Confiscation of the aggressor state’s assets, nationalization, and asset seizure

The Ministry of Justice wants to seize the assets of Russian oligarchs Babakov, Giner, and Voevodin. On June 28, the Ministry of Justice reported that it has filed a lawsuit with the High Anti-Corruption Court (HACC) to recover the assets of VS Energy’s owners – Russian oligarchs Aleksandr Babakov, Yevgenii Giner, and Mikhail Voevodin – for the benefit of the state.

The claim for asset forfeiture also applies to others related to the oligarchs and essentially acting as nominees, Inna Bohatykh, the head of the Ministry’s Sanctions Policy Department, explained. She called the case “the main sanctions battle.”

The Ministry of Justice is seeking to seize the corporate rights of:

  • 8 regional power distribution companies (oblenergos);
  • 6 hotels (Premier Hotels & Resorts chain);
  • 2 industrial facilities (in particular, Dniprospetsstal in Zaporizhzhia);
  • shopping centers (Metrograd and Metropolis in Kyiv); and
  • other corporate rights of 31 legal entities.

According to the EP, VS Energy’s non-public beneficiaries are Voevodin, known in criminal circles as Misha Luzhnetskiy; Giner, the former president of the football club CSKA Moscow; and Babakov, deputy chairman of the State Duma, the lower house of Russia’s parliament.

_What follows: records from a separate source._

/-! ### The opcode table -/

/-- One row of `opcode_table.json`: its mnemonic, the `XLEN` values it exists for, its `mask` and `match`, and the
instruction it reads from a word (R126). -/
structure Row where
  mnemonic : String
  xlens : List XLen
  mask : InstWord
  pattern : InstWord
  build : InstWord → Instr

/-- The row exists for this `XLEN` and `(w & mask) == match` (R126). -/
def Row.accepts (r : Row) (x : XLen) (w : InstWord) : Bool :=
  r.xlens.contains x && (w &&& r.mask == r.pattern)

/-- The row exists for `XLEN = 32` and `XLEN = 64`. -/
def both : List XLen := [.rv32, .rv64]
/-- The row exists for `XLEN = 32` only. -/
def only32 : List XLen := [.rv32]
/-- The row exists for `XLEN = 64` only. -/
def only64 : List XLen := [.rv64]

/-- Table RV32I (`40_rv32i.md`). -/
def rowsRV32I : List Row :=
  [⟨"LUI", both, 0x0000007F, 0x00000037, fun w => .lui ⟨rdField w⟩ (immU w)⟩,
   ⟨"AUIPC", both, 0x0000007F, 0x00000017, fun w => .auipc ⟨rdField w⟩ (immU w)⟩,
   ⟨"JAL", both, 0x0000007F, 0x0000006F, fun w => .jal ⟨rdField w⟩ (immJ w)⟩,
   ⟨"JALR", both, 0x0000707F, 0x00000067, fun w => .jalr ⟨rdField w⟩ ⟨rs1Field w⟩ (immI w)⟩,
   ⟨"BEQ", both, 0x0000707F, 0x00000063, fun w => .beq ⟨rs1Field w⟩ ⟨rs2Field w⟩ (immB w)⟩,
   ⟨"BNE", both, 0x0000707F, 0x00001063, fun w => .bne ⟨rs1Field w⟩ ⟨rs2Field w⟩ (immB w)⟩,
   ⟨"BLT", both, 0x0000707F, 0x00004063, fun w => .blt ⟨rs1Field w⟩ ⟨rs2Field w⟩ (immB w)⟩,
   ⟨"BGE", both, 0x0000707F, 0x00005063, fun w => .bge ⟨rs1Field w⟩ ⟨rs2Field w⟩ (immB w)⟩,
   ⟨"BLTU", both, 0x0000707F, 0x00006063, fun w => .bltu ⟨rs1Field w⟩ ⟨rs2Field w⟩ (immB w)⟩,
   ⟨"BGEU", both, 0x0000707F, 0x00007063, fun w => .bgeu ⟨rs1Field w⟩ ⟨rs2Field w⟩ (immB w)⟩,
   ⟨"LB", both, 0x0000707F, 0x00000003, fun w => .lb ⟨rdField w⟩ ⟨rs1Field w⟩ (immI w)⟩,
   ⟨"LH", both, 0x0000707F, 0x00001003, fun w => .lh ⟨rdField w⟩ ⟨rs1Field w⟩ (immI w)⟩,
   ⟨"LW", both, 0x0000707F, 0x00002003, fun w => .lw ⟨rdField w⟩ ⟨rs1Field w⟩ (immI w)⟩,
   ⟨"LBU", both, 0x0000707F, 0x00004003, fun w => .lbu ⟨rdField w⟩ ⟨rs1Field w⟩ (immI w)⟩,
   ⟨"LHU", both, 0x0000707F, 0x00005003, fun w => .lhu ⟨rdField w⟩ ⟨rs1Field w⟩ (immI w)⟩,
   ⟨"SB", both, 0x0000707F, 0x00000023, fun w => .sb ⟨rs1Field w⟩ ⟨rs2Field w⟩ (immS w)⟩,
   ⟨"SH", both, 0x0000707F, 0x00001023, fun w => .sh ⟨rs1Field w⟩ ⟨rs2Field w⟩ (immS w)⟩,
   ⟨"SW", both, 0x0000707F, 0x00002023, fun w => .sw ⟨rs1Field w⟩ ⟨rs2Field w⟩ (immS w)⟩,
   ⟨"ADDI", both, 0x0000707F, 0x00000013, fun w => .addi ⟨rdField w⟩ ⟨rs1Field w⟩ (immI w)⟩,
   ⟨"SLTI", both, 0x0000707F, 0x00002013, fun w => .slti ⟨rdField w⟩ ⟨rs1Field w⟩ (immI w)⟩,
   ⟨"SLTIU", both, 0x0000707F, 0x00003013, fun w => .sltiu ⟨rdField w⟩ ⟨rs1Field w⟩ (immI w)⟩,
   ⟨"XORI", both, 0x0000707F, 0x00004013, fun w => .xori ⟨rdField w⟩ ⟨rs1Field w⟩ (immI w)⟩,
   ⟨"ORI", both, 0x0000707F, 0x00006013, fun w => .ori ⟨rdField w⟩ ⟨rs1Field w⟩ (immI w)⟩,
   ⟨"ANDI", both, 0x0000707F, 0x00007013, fun w => .andi ⟨rdField w⟩ ⟨rs1Field w⟩ (immI w)⟩,
   ⟨"SLLI", only32, 0xFE00707F, 0x00001013, fun w => .slli32 ⟨rdField w⟩ ⟨rs1Field w⟩ (shamt5 w)⟩,
   ⟨"SRLI", only32, 0xFE00707F, 0x00005013, fun w => .srli32 ⟨rdField w⟩ ⟨rs1Field w⟩ (shamt5 w)⟩,
   ⟨"SRAI", only32, 0xFE00707F, 0x40005013, fun w => .srai32 ⟨rdField w⟩ ⟨rs1Field w⟩ (shamt5 w)⟩,
   ⟨"ADD", both, 0xFE00707F, 0x00000033, fun w => .add ⟨rdField w⟩ ⟨rs1Field w⟩ ⟨rs2Field w⟩⟩,
   ⟨"SUB", both, 0xFE00707F, 0x40000033, fun w => .sub ⟨rdField w⟩ ⟨rs1Field w⟩ ⟨rs2Field w⟩⟩,
   ⟨"SLL", both, 0xFE00707F, 0x00001033, fun w => .sll ⟨rdField w⟩ ⟨rs1Field w⟩ ⟨rs2Field w⟩⟩,
   ⟨"SLT", both, 0xFE00707F, 0x00002033, fun w => .slt ⟨rdField w⟩ ⟨rs1Field w⟩ ⟨rs2Field w⟩⟩,
   ⟨"SLTU", both, 0xFE00707F, 0x00003033, fun w => .sltu ⟨rdField w⟩ ⟨rs1Field w⟩ ⟨rs2Field w⟩⟩,
   ⟨"XOR", both, 0xFE00707F, 0x00004033, fun w => .xor ⟨rdField w⟩ ⟨rs1Field w⟩ ⟨rs2Field w⟩⟩,
   ⟨"SRL", both, 0xFE00707F, 0x00005033, fun w => .srl ⟨rdField w⟩ ⟨rs1Field w⟩ ⟨rs2Field w⟩⟩,
   ⟨"SRA", both, 0xFE00707F, 0x40005033, fun w => .sra ⟨rdField w⟩ ⟨rs1Field w⟩ ⟨rs2Field w⟩⟩,
   ⟨"OR", both, 0xFE00707F, 0x00006033, fun w => .or ⟨rdField w⟩ ⟨rs1Field w⟩ ⟨rs2Field w⟩⟩,
   ⟨"AND", both, 0xFE00707F, 0x00007033, fun w => .and ⟨rdField w⟩ ⟨rs1Field w⟩ ⟨rs2Field w⟩⟩,
   ⟨"FENCE", both, 0xF00FFFFF, 0x0000000F, fun w => .fence (predField w) (succField w)⟩,
   ⟨"FENCE.I", both, 0xF7FFFFFF, 0x0000100F, fun _ => .fenceI⟩,
   ⟨"ECALL", both, 0xFFFFFFFF, 0x00000073, fun _ => .ecall⟩,
   ⟨"EBREAK", both, 0xFFFFFFFF, 0x00100073, fun _ => .ebreak⟩]

/-- Table RV64I (`41_rv64i.md`). -/
def rowsRV64I : List Row :=
  [⟨"LWU", only64, 0x0000707F, 0x00006003, fun w => .lwu ⟨rdField w⟩ ⟨rs1Field w⟩ (immI w)⟩,
   ⟨"LD", only64, 0x0000707F, 0x00003003, fun w => .ld ⟨rdField w⟩ ⟨rs1Field w⟩ (immI w)⟩,
   ⟨"SD", only64, 0x0000707F, 0x00003023, fun w => .sd ⟨rs1Field w⟩ ⟨rs2Field w⟩ (immS w)⟩,
   ⟨"SLLI", only64, 0xFC00707F, 0x00001013, fun w => .slli64 ⟨rdField w⟩ ⟨rs1Field w⟩ (shamt6 w)⟩,
   ⟨"SRLI", only64, 0xFC00707F, 0x00005013, fun w => .srli64 ⟨rdField w⟩ ⟨rs1Field w⟩ (shamt6 w)⟩,
   ⟨"SRAI", only64, 0xFC00707F, 0x40005013, fun w => .srai64 ⟨rdField w⟩ ⟨rs1Field w⟩ (shamt6 w)⟩,
   ⟨"ADDIW", only64, 0x0000707F, 0x0000001B, fun w => .addiw ⟨rdField w⟩ ⟨rs1Field w⟩ (immI w)⟩,
   ⟨"SLLIW", only64, 0xFE00707F, 0x0000101B, fun w => .slliw ⟨rdField w⟩ ⟨rs1Field w⟩ (shamt5 w)⟩,
   ⟨"SRLIW", only64, 0xFE00707F, 0x0000501B, fun w => .srliw ⟨rdField w⟩ ⟨rs1Field w⟩ (shamt5 w)⟩,
   ⟨"SRAIW", only64, 0xFE00707F, 0x4000501B, fun w => .sraiw ⟨rdField w⟩ ⟨rs1Field w⟩ (shamt5 w)⟩,
   ⟨"ADDW", only64, 0xFE00707F, 0x0000003B, fun w => .addw ⟨rdField w⟩ ⟨rs1Field w⟩ ⟨rs2Field w⟩⟩,
   ⟨"SUBW", only64, 0xFE00707F, 0x4000003B, fun w => .subw ⟨rdField w⟩ ⟨rs1Field w⟩ ⟨rs2Field w⟩⟩,
   ⟨"SLLW", only64, 0xFE00707F, 0x0000103B, fun w => .sllw ⟨rdField w⟩ ⟨rs1Field w⟩ ⟨rs2Field w⟩⟩,
   ⟨"SRLW", only64, 0xFE00707F, 0x0000503B, fun w => .srlw ⟨rdField w⟩ ⟨rs1Field w⟩ ⟨rs2Field w⟩⟩,
   ⟨"SRAW", only64, 0xFE00707F, 0x4000503B, fun w => .sraw ⟨rdField w⟩ ⟨rs1Field w⟩ ⟨rs2Field w⟩⟩]

/-- Table RV32M (`42_m_muldiv.md`). -/
def rowsRV32M : List Row :=
  [⟨"MUL", both, 0xFE00707F, 0x02000033, fun w => .mul ⟨rdField w⟩ ⟨rs1Field w⟩ ⟨rs2Field w⟩⟩,
   ⟨"MULH", both, 0xFE00707F, 0x02001033, fun w => .mulh ⟨rdField w⟩ ⟨rs1Field w⟩ ⟨rs2Field w⟩⟩,
   ⟨"MULHSU", both, 0xFE00707F, 0x02002033, fun w => .mulhsu ⟨rdField w⟩ ⟨rs1Field w⟩ ⟨rs2Field w⟩⟩,
   ⟨"MULHU", both, 0xFE00707F, 0x02003033, fun w => .mulhu ⟨rdField w⟩ ⟨rs1Field w⟩ ⟨rs2Field w⟩⟩,
   ⟨"DIV", both, 0xFE00707F, 0x02004033, fun w => .div ⟨rdField w⟩ ⟨rs1Field w⟩ ⟨rs2Field w⟩⟩,
   ⟨"DIVU", both, 0xFE00707F, 0x02005033, fun w => .divu ⟨rdField w⟩ ⟨rs1Field w⟩ ⟨rs2Field w⟩⟩,
   ⟨"REM", both, 0xFE00707F, 0x02006033, fun w => .rem ⟨rdField w⟩ ⟨rs1Field w⟩ ⟨rs2Field w⟩⟩,
   ⟨"REMU", both, 0xFE00707F, 0x02007033, fun w => .remu ⟨rdField w⟩ ⟨rs1Field w⟩ ⟨rs2Field w⟩⟩]

/-- Table RV64M (`42_m_muldiv.md`). -/
def rowsRV64M : List Row :=
  [⟨"MULW", only64, 0xFE00707F, 0x0200003B, fun w => .mulw ⟨rdField w⟩ ⟨rs1Field w⟩ ⟨rs2Field w⟩⟩,
   ⟨"DIVW", only64, 0xFE00707F, 0x0200403B, fun w => .divw ⟨rdField w⟩ ⟨rs1Field w⟩ ⟨rs2Field w⟩⟩,
   ⟨"DIVUW", only64, 0xFE00707F, 0x0200503B, fun w => .divuw ⟨rdField w⟩ ⟨rs1Field w⟩ ⟨rs2Field w⟩⟩,
   ⟨"REMW", only64, 0xFE00707F, 0x0200603B, fun w => .remw ⟨rdField w⟩ ⟨rs1Field w⟩ ⟨rs2Field w⟩⟩,
   ⟨"REMUW", only64, 0xFE00707F, 0x0200703B, fun w => .remuw ⟨rdField w⟩ ⟨rs1Field w⟩ ⟨rs2Field w⟩⟩]

/-- Table RV32A (`43_a_atomics.md`). -/
def rowsRV32A : List Row :=
  [⟨"LR.W", both, 0xF9F0707F, 0x1000202F, fun w => .lrW (aqBit w) (rlBit w) ⟨rdField w⟩ ⟨rs1Field w⟩⟩,
   ⟨"SC.W", both, 0xF800707F, 0x1800202F, fun w => .scW (aqBit w) (rlBit w) ⟨rdField w⟩ ⟨rs1Field w⟩ ⟨rs2Field w⟩⟩,
   ⟨"AMOSWAP.W", both, 0xF800707F, 0x0800202F, fun w => .amoswapW (aqBit w) (rlBit w) ⟨rdField w⟩ ⟨rs1Field w⟩ ⟨rs2Field w⟩⟩,
   ⟨"AMOADD.W", both, 0xF800707F, 0x0000202F, fun w => .amoaddW (aqBit w) (rlBit w) ⟨rdField w⟩ ⟨rs1Field w⟩ ⟨rs2Field w⟩⟩,
   ⟨"AMOXOR.W", both, 0xF800707F, 0x2000202F, fun w => .amoxorW (aqBit w) (rlBit w) ⟨rdField w⟩ ⟨rs1Field w⟩ ⟨rs2Field w⟩⟩,
   ⟨"AMOOR.W", both, 0xF800707F, 0x4000202F, fun w => .amoorW (aqBit w) (rlBit w) ⟨rdField w⟩ ⟨rs1Field w⟩ ⟨rs2Field w⟩⟩,
   ⟨"AMOAND.W", both, 0xF800707F, 0x6000202F, fun w => .amoandW (aqBit w) (rlBit w) ⟨rdField w⟩ ⟨rs1Field w⟩ ⟨rs2Field w⟩⟩,
   ⟨"AMOMIN.W", both, 0xF800707F, 0x8000202F, fun w => .amominW (aqBit w) (rlBit w) ⟨rdField w⟩ ⟨rs1Field w⟩ ⟨rs2Field w⟩⟩,
   ⟨"AMOMAX.W", both, 0xF800707F, 0xA000202F, fun w => .amomaxW (aqBit w) (rlBit w) ⟨rdField w⟩ ⟨rs1Field w⟩ ⟨rs2Field w⟩⟩,
   ⟨"AMOMINU.W", both, 0xF800707F, 0xC000202F, fun w => .amominuW (aqBit w) (rlBit w) ⟨rdField w⟩ ⟨rs1Field w⟩ ⟨rs2Field w⟩⟩,
   ⟨"AMOMAXU.W", both, 0xF800707F, 0xE000202F, fun w => .amomaxuW (aqBit w) (rlBit w) ⟨rdField w⟩ ⟨rs1Field w⟩ ⟨rs2Field w⟩⟩]

/-- Table RV64A (`43_a_atomics.md`). -/
def rowsRV64A : List Row :=
  [⟨"LR.D", only64, 0xF9F0707F, 0x1000302F, fun w => .lrD (aqBit w) (rlBit w) ⟨rdField w⟩ ⟨rs1Field w⟩⟩,
   ⟨"SC.D", only64, 0xF800707F, 0x1800302F, fun w => .scD (aqBit w) (rlBit w) ⟨rdField w⟩ ⟨rs1Field w⟩ ⟨rs2Field w⟩⟩,
   ⟨"AMOSWAP.D", only64, 0xF800707F, 0x0800302F, fun w => .amoswapD (aqBit w) (rlBit w) ⟨rdField w⟩ ⟨rs1Field w⟩ ⟨rs2Field w⟩⟩,
   ⟨"AMOADD.D", only64, 0xF800707F, 0x0000302F, fun w => .amoaddD (aqBit w) (rlBit w) ⟨rdField w⟩ ⟨rs1Field w⟩ ⟨rs2Field w⟩⟩,
   ⟨"AMOXOR.D", only64, 0xF800707F, 0x2000302F, fun w => .amoxorD (aqBit w) (rlBit w) ⟨rdField w⟩ ⟨rs1Field w⟩ ⟨rs2Field w⟩⟩,
   ⟨"AMOOR.D", only64, 0xF800707F, 0x4000302F, fun w => .amoorD (aqBit w) (rlBit w) ⟨rdField w⟩ ⟨rs1Field w⟩ ⟨rs2Field w⟩⟩,
   ⟨"AMOAND.D", only64, 0xF800707F, 0x6000302F, fun w => .amoandD (aqBit w) (rlBit w) ⟨rdField w⟩ ⟨rs1Field w⟩ ⟨rs2Field w⟩⟩,
   ⟨"AMOMIN.D", only64, 0xF800707F, 0x8000302F, fun w => .amominD (aqBit w) (rlBit w) ⟨rdField w⟩ ⟨rs1Field w⟩ ⟨rs2Field w⟩⟩,
   ⟨"AMOMAX.D", only64, 0xF800707F, 0xA000302F, fun w => .amomaxD (aqBit w) (rlBit w) ⟨rdField w⟩ ⟨rs1Field w⟩ ⟨rs2Field w⟩⟩,
   ⟨"AMOMINU.D", only64, 0xF800707F, 0xC000302F, fun w => .amominuD (aqBit w) (rlBit w) ⟨rdField w⟩ ⟨rs1Field w⟩ ⟨rs2Field w⟩⟩,
   ⟨"AMOMAXU.D", only64, 0xF800707F, 0xE000302F, fun w => .amomaxuD (aqBit w) (rlBit w) ⟨rdField w⟩ ⟨rs1Field w⟩ ⟨rs2Field w⟩⟩]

In May 2022, VS Energy stated that Giner, Voevodin, and Babakov have not been involved in Ukrainian oblenergos since 2014, and their beneficiaries are Valts Vigants, Vilis Dambins, and Arturs Altbergs (all citizens of Latvia) and Marina Yaroslavska and Oleg Sizerman (citizens of Germany).

According to the company’s website, VS Energy currently owns stakes in Khersonoblenergo, Kirovohradoblenergo, Zhytomyroblenergo, Rivneoblenergo, and Chernivtsioblenergo.

On May 12, Zelensky signed decrees imposing sanctions on legal entities and individuals, including VS Energy International NV. All of the above-mentioned nominee owners of VS Energy were included in the new sanctions list.